Professor Umstad said many of his colleagues made the decision to recommend caesarean delivery for twin pregnancies on the basis of access to services.
“It’s an easy decision in my hospital. We have access to all of those required services, as do all tertiary hospitals, but that may not be the case in a smaller peripheral hospital or in a regional hospital.
“What we should be doing is encouraging choice and advising women on the circumstances for their hospital and their doctors.

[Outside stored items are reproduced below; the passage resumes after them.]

-- ==== Sys2Proof/Certificates/Slice0/Obligations.lean ====
section
/-! DEFINITION. The statements about the machine. Each names the rules of spec/ it formalises; a
clause that rests on a decision the spec marks as its own (D<n>), or on the model's log, says so. -/

open Sys2Proof Sys2Proof.Machine

/-! ## Encoding and decode -/

/-- Encoding an instruction of a variant to bytes and decoding them gives it back, with every
operand at every value, and leaves the bytes that follow (R80 to R85). -/
def Obligations.DecodeOfEncodeIsIdentity : Prop :=
  ∀ (v : Variant) (i : Instr) (rest : List Byte), i.wellFormed v = true →
    decode v (bytesOfWords (encode i) ++ rest) = .ok (i, rest)

/-- Whatever bytes decode, they are the encoding of a well-formed instruction followed by the rest:
no two byte strings of one length mean the same, and no reserved encoding is accepted. -/
def Obligations.DecodedBytesAreTheEncoding : Prop :=
  ∀ (v : Variant) (bs rest : List Byte) (i : Instr), decode v bs = .ok (i, rest) →
    i.wellFormed v = true ∧ bs = bytesOfWords (encode i) ++ rest

/-- A word decodes in a variant exactly when a row of the opcode table matches it and the row's
variant set holds the variant; no two rows match one word (R85, R87; variant sets D1, D18). -/
def Obligations.DecodeAcceptsExactlyTheTable : Prop :=
  (∀ (v : Variant) (op m : Word), (decodeWord v op m).isSome = true ↔
      ∃ r ∈ opcodeTable, r.matchesWord op = true ∧ r.variants.mem v = true) ∧
  (∀ (op : Word), opcodeTable.countP (fun r => r.matchesWord op) ≤ 1)

/-- Words written out from the spec's examples decode to the instructions they stand for. -/
def Obligations.ExampleWordsDecode : Prop :=
  decodeWord .chip8 0x8124 0 = some (.addVxVy 1 2) ∧ decodeWord .chip8 0x6A02 0 = some (.ldVxNn 10 2) ∧
  decodeWord .chip8 0xD015 0 = some (.drw 0 1 5) ∧ decodeWord .chip8 0x00EE 0 = some .ret ∧
  decodeWord .schip 0x00C3 0 = some (.scd 3) ∧ decodeWord .xochip 0xF000 0x1234 = some (.ldILong 0x1234) ∧
  decodeWord .schip 0xF000 0x1234 = none ∧ decodeWord .chip8 0x0123 0 = none

/-! ## The step -/

/-- When the word at pc decodes to `i` (with its operand word, for F000), one step with no fault
recorded is `exec i`: at the state itself when the host has scheduled nothing, and at the state with
the is_key_frame input driven when it has scheduled a `step` (R100, R101, R157; the schedule is the
model's form of the host's input, log 5, log 6). -/
def Obligations.StepRunsTheDecodedInstruction : Prop :=
  ∀ (s : State) (i : Instr), s.fault = none → s.pc.toNat + 1 < s.memSize →
    let op := wordOfBytes (s.byteAt s.pc.toNat) (s.byteAt (s.pc.toNat + 1))
    let p := (s.pc + 2).toNat
    (op = longWord → p + 1 < s.memSize) →
    decodeWord s.config.variant op (wordOfBytes (s.byteAt p) (s.byteAt (p + 1))) = some i →
    (s.schedule = [] → step s = exec i s) ∧
    (∀ kf es, s.schedule = .step kf :: es →
      step s = exec i { s with schedule := es, keyFrameIn := kf })

/-- The fetch and the decode fault first, in that order, and the step then only records the fault:
a fetch past MEM_SIZE names the first address outside, a word that does not decode names itself
(R62, R101, R221, R224, R225, R227; decisions D2, D5). -/
def Obligations.FetchAndDecodeFaultsAreRecorded : Prop :=
  ∀ (s : State), s.fault = none → s.schedule = [] →
    (s.memSize ≤ s.pc.toNat + 1 →
      step s = .next (s.recorded (.outOfBounds .memory (max s.pc.toNat s.memSize)))) ∧
    (s.pc.toNat + 1 < s.memSize →
      let op := wordOfBytes (s.byteAt s.pc.toNat) (s.byteAt (s.pc.toNat + 1))
      (∀ m, decodeWord s.config.variant op m = none) →
      step s = .next (s.recorded (.decodeFailure op)))

/-- The look-ahead is true exactly when the next word lies wholly in memory and is F0 00, in every
variant; it is never a fault, since it is a plain boolean (R103; decision D8). -/
def Obligations.LookaheadSeesF000InEveryVariant : Prop :=
  ∀ (s : State) (pc : Word), s.lookahead pc = true ↔
    pc.toNat + 1 < s.memSize ∧ s.byteAt pc.toNat = 0xF0 ∧ s.byteAt (pc.toNat + 1) = 0x00

/-- Every transition of the machine ends in a next state: the block never stops by itself (R247),
and no instruction is refused; a fault is entered in a next state (R224; log 8). -/
def Obligations.EveryTransitionHasANextState : Prop :=
  ∀ s : State, ∃ t, step s = .next t

/-- Faults are precise: a step of an unhalted machine that ends with a fault recorded left
everything else as it was before the step, key_frame and wide included, and the record's A is the
pc at the start of the step. Only the host's inputs (the schedule, the is_key_frame level) moved on
(R220, R224; decision D2). -/
def Obligations.FaultsArePrecise : Prop :=
  ∀ (s t : State) (r : FaultRecord), s.fault = none → step s = .next t → t.fault = some r →
    r.addr = s.pc ∧
    t = { s with fault := some r, schedule := t.schedule, keyFrameIn := t.keyFrameIn }

/-- While a fault is recorded a `step` changes nothing, and of the host's events only `reset` clears
the record (R226; decision D2). Only the host's inputs move on (log 5, log 6). -/
def Obligations.HaltedUntilReset : Prop :=
  ∀ (s t : State) (r : FaultRecord), s.fault = some r → step s = .next t →
    (s.schedule = [] → t = s) ∧
    (∀ kf es, s.schedule = .step kf :: es → t = { s with schedule := es, keyFrameIn := kf }) ∧
    ((∀ es, s.schedule ≠ .reset :: es) → t.fault = some r) ∧
    (∀ es, s.schedule = .reset :: es → t.fault = none)

/-! ## Whole-machine rules -/

/-- The invariant holds of a freshly constructed machine in every configuration, `State.reset`
among them. -/
def Obligations.ConstructionMeetsTheInvariant : Prop :=
  (∀ c : Config, (State.new c).Inv) ∧ State.reset.Inv

/-- Every transition keeps the invariant: memory keeps its canonical form within MEM_SIZE, the planes
keep their size, plane 2 and the plane selector stay as they are outside XOChip, there is no
high-resolution mode on Chip8, the loaded image fits (R31, R32, R34, R35, R50; the canonical forms
are the model's, log 4 and log 11). -/
def Obligations.EveryTransitionKeepsTheInvariant : Prop :=
  ∀ s t : State, s.Inv → step s = .next t → t.Inv

/-- No event changes the configuration (R48), and keys change only by a scheduled `set_key`
(R30). -/
def Obligations.ConfigurationFixedKeysOnlyFromTheHost : Prop :=
  ∀ s t : State, step s = .next t →
    t.config = s.config ∧
    ((∀ k b es, s.schedule ≠ .setKey k b :: es) → t.keys = s.keys)

/-- Which instructions write the registers outside V, memory and the planes: apart from the exit
reset, each field changes only under the instructions its rule names (R25 to R29, R34 to R38,
R61). -/
def Obligations.SpecialRegistersHaveOneWriter : Prop :=
  ∀ (i : Instr) (s t : State), exec i s = .next t → i ≠ .exit →
    (t.dt = s.dt ∨ ∃ x, i = .ldDtVx x) ∧
    (t.st = s.st ∨ ∃ x, i = .ldStVx x) ∧
    (t.pitch = s.pitch ∨ ∃ x, i = .pitchVx x) ∧
    (t.pattern = s.pattern ∨ i = .audio) ∧
    (t.rpl = s.rpl ∨ ∃ x, i = .ldRVx x) ∧
    (t.activeDrawPlane = s.activeDrawPlane ∨ ∃ x, i = .plane x) ∧
    (t.highResMode = s.highResMode ∨ i = .low ∨ i = .high) ∧
    (t.stack = s.stack ∨ ∃ a, i = .call a) ∧
    (t.sp = s.sp ∨ i = .ret ∨ ∃ a, i = .call a) ∧
    ((∀ a, t.byteAt a = s.byteAt a) ∨ (∃ x, i = .ldBVx x) ∨ (∃ x, i = .ldMemVx x) ∨
      ∃ x y, i = .saveVxVy x y) ∧
    (t.index = s.index ∨ (∃ a, i = .ldINnn a) ∨ (∃ x, i = .addIVx x) ∨ (∃ x, i = .ldFVx x) ∨
      (∃ x, i = .ldHfVx x) ∨ (∃ m, i = .ldILong m) ∨ (∃ x, i = .ldMemVx x) ∨ ∃ x, i = .ldVxMem x) ∧
    ((∀ k, t.plane k = s.plane k) ∨ i = .cls ∨ (∃ x y n, i = .drw x y n) ∨ (∃ n, i = .scd n) ∨
      (∃ n, i = .scu n) ∨ i = .scr ∨ i = .scl)

/-- A general register changes only under an instruction that may write it: its destination
registers, and VF where the instruction has a flag (R23). -/
def Obligations.GeneralRegistersChangeOnlyByTheirWriters : Prop :=
  ∀ (i : Instr) (s t : State) (r : Reg), exec i s = .next t → t.readV r ≠ s.readV r →
    mayWriteReg s.config.quirks.vfReset r i

/-- The key-frame input reaches nothing but the key_frame field: two runs of one instruction that
differ only in it end in states that differ only in it, unless the instruction is DXYN under
display_wait (R39; the input's level is a field of the model, log 6). -/
def Obligations.OnlyDisplayWaitReadsTheKeyFrame : Prop :=
  ∀ (i : Instr) (s t : State) (b : Bool), exec i s = .next t →
    ((∀ x y n, i ≠ .drw x y n) ∨ s.config.quirks.displayWait = false) →
    ∃ u, exec i { s with keyFrameIn := b } = .next u ∧
      { u with keyFrame := t.keyFrame, keyFrameIn := t.keyFrameIn } = t
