/-! ## resetEvent -/

@[simp] theorem State.resetEvent_config (s : State) : s.resetEvent.config = s.config := rfl
@[simp] theorem State.resetEvent_v (s : State) : s.resetEvent.v = Vector.replicate 16 0 := rfl
@[simp] theorem State.resetEvent_pc (s : State) : s.resetEvent.pc = 0x200 := rfl
@[simp] theorem State.resetEvent_index (s : State) : s.resetEvent.index = 0 := rfl
@[simp] theorem State.resetEvent_stack (s : State) :
    s.resetEvent.stack = Vector.replicate 16 0 := rfl
@[simp] theorem State.resetEvent_sp (s : State) : s.resetEvent.sp = none := rfl
@[simp] theorem State.resetEvent_dt (s : State) : s.resetEvent.dt = 0 := rfl
@[simp] theorem State.resetEvent_st (s : State) : s.resetEvent.st = 0 := rfl
@[simp] theorem State.resetEvent_keys (s : State) : s.resetEvent.keys = s.keys := rfl
@[simp] theorem State.resetEvent_memory (s : State) : s.resetEvent.memory = [] := rfl
@[simp] theorem State.resetEvent_plane1 (s : State) : s.resetEvent.plane1 = [] := rfl
@[simp] theorem State.resetEvent_plane2 (s : State) : s.resetEvent.plane2 = [] := rfl
@[simp] theorem State.resetEvent_activeDrawPlane (s : State) :
    s.resetEvent.activeDrawPlane = .plane1 := rfl
@[simp] theorem State.resetEvent_highResMode (s : State) : s.resetEvent.highResMode = false := rfl
@[simp] theorem State.resetEvent_rpl (s : State) : s.resetEvent.rpl = Vector.replicate 16 0 := rfl
@[simp] theorem State.resetEvent_pattern (s : State) :
    s.resetEvent.pattern = Vector.replicate 16 0 := rfl
@[simp] theorem State.resetEvent_pitch (s : State) : s.resetEvent.pitch = 64 := rfl
@[simp] theorem State.resetEvent_keyFrame (s : State) : s.resetEvent.keyFrame = false := rfl
@[simp] theorem State.resetEvent_wide (s : State) : s.resetEvent.wide = false := rfl
@[simp] theorem State.resetEvent_fault (s : State) : s.resetEvent.fault = none := rfl
@[simp] theorem State.resetEvent_loadedImage (s : State) : s.resetEvent.loadedImage = [] := rfl
@[simp] theorem State.resetEvent_keyFrameIn (s : State) :
    s.resetEvent.keyFrameIn = s.keyFrameIn := rfl
@[simp] theorem State.resetEvent_schedule (s : State) : s.resetEvent.schedule = s.schedule := rfl
@[simp] theorem State.resetEvent_draws (s : State) : s.resetEvent.draws = s.draws := rfl

/-! ## exitReset -/

@[simp] theorem State.exitReset_config (s : State) : s.exitReset.config = s.config := rfl
@[simp] theorem State.exitReset_v (s : State) : s.exitReset.v = Vector.replicate 16 0 := rfl
@[simp] theorem State.exitReset_pc (s : State) : s.exitReset.pc = 0x200 := rfl
@[simp] theorem State.exitReset_index (s : State) : s.exitReset.index = 0 := rfl
@[simp] theorem State.exitReset_stack (s : State) : s.exitReset.stack = Vector.replicate 16 0 := rfl
@[simp] theorem State.exitReset_sp (s : State) : s.exitReset.sp = none := rfl
@[simp] theorem State.exitReset_dt (s : State) : s.exitReset.dt = 0 := rfl
@[simp] theorem State.exitReset_st (s : State) : s.exitReset.st = 0 := rfl
@[simp] theorem State.exitReset_keys (s : State) : s.exitReset.keys = s.keys := rfl
@[simp] theorem State.exitReset_memory (s : State) :
    s.exitReset.memory = Memory.writeBytes s.config.resetByte loadBase s.loadedImage [] := rfl
@[simp] theorem State.exitReset_plane1 (s : State) : s.exitReset.plane1 = [] := rfl
@[simp] theorem State.exitReset_plane2 (s : State) : s.exitReset.plane2 = [] := rfl
@[simp] theorem State.exitReset_activeDrawPlane (s : State) :
    s.exitReset.activeDrawPlane = .plane1 := rfl
@[simp] theorem State.exitReset_highResMode (s : State) : s.exitReset.highResMode = false := rfl
@[simp] theorem State.exitReset_rpl (s : State) : s.exitReset.rpl = s.rpl := rfl
@[simp] theorem State.exitReset_pattern (s : State) :
    s.exitReset.pattern = Vector.replicate 16 0 := rfl
@[simp] theorem State.exitReset_pitch (s : State) : s.exitReset.pitch = 64 := rfl
@[simp] theorem State.exitReset_keyFrame (s : State) : s.exitReset.keyFrame = false := rfl
@[simp] theorem State.exitReset_wide (s : State) : s.exitReset.wide = false := rfl
@[simp] theorem State.exitReset_fault (s : State) : s.exitReset.fault = none := rfl
@[simp] theorem State.exitReset_loadedImage (s : State) :
    s.exitReset.loadedImage = s.loadedImage := rfl
@[simp] theorem State.exitReset_keyFrameIn (s : State) :
    s.exitReset.keyFrameIn = s.keyFrameIn := rfl
@[simp] theorem State.exitReset_schedule (s : State) : s.exitReset.schedule = s.schedule := rfl
@[simp] theorem State.exitReset_draws (s : State) : s.exitReset.draws = s.draws := rfl

/-! ## new -/

@[simp] theorem State.new_config (c : Config) : (State.new c).config = c := rfl
@[simp] theorem State.new_v (c : Config) : (State.new c).v = Vector.replicate 16 0 := rfl
@[simp] theorem State.new_pc (c : Config) : (State.new c).pc = 0x200 := rfl
@[simp] theorem State.new_index (c : Config) : (State.new c).index = 0 := rfl
@[simp] theorem State.new_stack (c : Config) : (State.new c).stack = Vector.replicate 16 0 := rfl
@[simp] theorem State.new_sp (c : Config) : (State.new c).sp = none := rfl
@[simp] theorem State.new_dt (c : Config) : (State.new c).dt = 0 := rfl
@[simp] theorem State.new_st (c : Config) : (State.new c).st = 0 := rfl
@[simp] theorem State.new_keys (c : Config) : (State.new c).keys = Vector.replicate 16 false := rfl
@[simp] theorem State.new_memory (c : Config) : (State.new c).memory = [] := rfl
@[simp] theorem State.new_plane1 (c : Config) : (State.new c).plane1 = [] := rfl
@[simp] theorem State.new_plane2 (c : Config) : (State.new c).plane2 = [] := rfl
@[simp] theorem State.new_activeDrawPlane (c : Config) : (State.new c).activeDrawPlane = .plane1 := rfl
@[simp] theorem State.new_highResMode (c : Config) : (State.new c).highResMode = false := rfl
@[simp] theorem State.new_rpl (c : Config) : (State.new c).rpl = Vector.replicate 16 0 := rfl
@[simp] theorem State.new_pattern (c : Config) : (State.new c).pattern = Vector.replicate 16 0 := rfl
@[simp] theorem State.new_pitch (c : Config) : (State.new c).pitch = 64 := rfl
@[simp] theorem State.new_keyFrame (c : Config) : (State.new c).keyFrame = false := rfl
@[simp] theorem State.new_wide (c : Config) : (State.new c).wide = false := rfl
@[simp] theorem State.new_fault (c : Config) : (State.new c).fault = none := rfl
@[simp] theorem State.new_loadedImage (c : Config) : (State.new c).loadedImage = [] := rfl
@[simp] theorem State.new_keyFrameIn (c : Config) : (State.new c).keyFrameIn = true := rfl
@[simp] theorem State.new_schedule (c : Config) : (State.new c).schedule = [] := rfl
@[simp] theorem State.new_draws (c : Config) : (State.new c).draws = 0 := rfl

/-! ## planes by name -/

@[simp] theorem State.plane_setPlane_self (s : State) (k : PlaneId) (p : Plane) :
    (s.setPlane k p).plane k = p := by cases k <;> rfl

theorem State.plane_setPlane_ne (s : State) {k j : PlaneId} (p : Plane) (h : j ≠ k) :
    (s.setPlane k p).plane j = s.plane j := by cases k <;> cases j <;> first | rfl | exact absurd rfl h

end Sys2Proof.Machine
end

It may well be that, given vaginal delivery is as safe as caesarean section and, if that’s the case, then that’s an option that should be offered to them, if it’s within the skill of the clinician to be able to provide that type of delivery.”
Dr Scott White, spokesperson for the Royal Australian and New Zealand College of Obstetricians and Gynaecologists (RANZCOG), said increases in the rates of caesarean twin deliveries was not surprising given the general trend toward caesarean deliveries in Australia.
He said while clinician preference was not the sole driver of the increase, it undoubtedly played a role.
“Clinicians consider patient preference, but there is also fear of litigation,” he said. “Obstetricians are generally of the mindset that you will be criticised for the caesarean section that you didn’t do not for the one that you did.”
Dr White agreed that training opportunities were now divided among a greater number of trainees.
“We are at risk of breeding a generation of obstetricians who have limited experience in these complex deliveries, which is a challenge not just in twin delivery but in all aspects of our specialty.”
Dr White said the message from RANZCOG was that women should be presented with the appropriate evidence and allowed to make decisions based on that evidence.
“This may mean referring to an obstetrician who has more skill and experience in vaginal twin birth delivery, which is undoubtedly a complex area of obstetrics,” he said.
Also, he said, more training was needed to develop the skills of clinicians with a particular interest in complex obstetrics care.
“We need to take a group of people who express an interest in complex obstetrics and concentrate the experience in the people who are actually going to be providing more complex care,” he said. “That way we can maintain a skilled workforce.”
Professor Wallace agreed that clinicians should be supported to gain advanced training, but he went one step further.
“And then we restrict the right of practitioners to provide care for women with twin pregnancies to those with advanced training in twin pregnancy care. That would not be a popular option, but I think we have to wake up and say that that data reflects a workforce that no longer feels confident or safe, so why are they providing care?”
Twins Research Australia will hold a workshop on 5 December 2019 to co-design national priorities to support better outcomes for multiple birth families.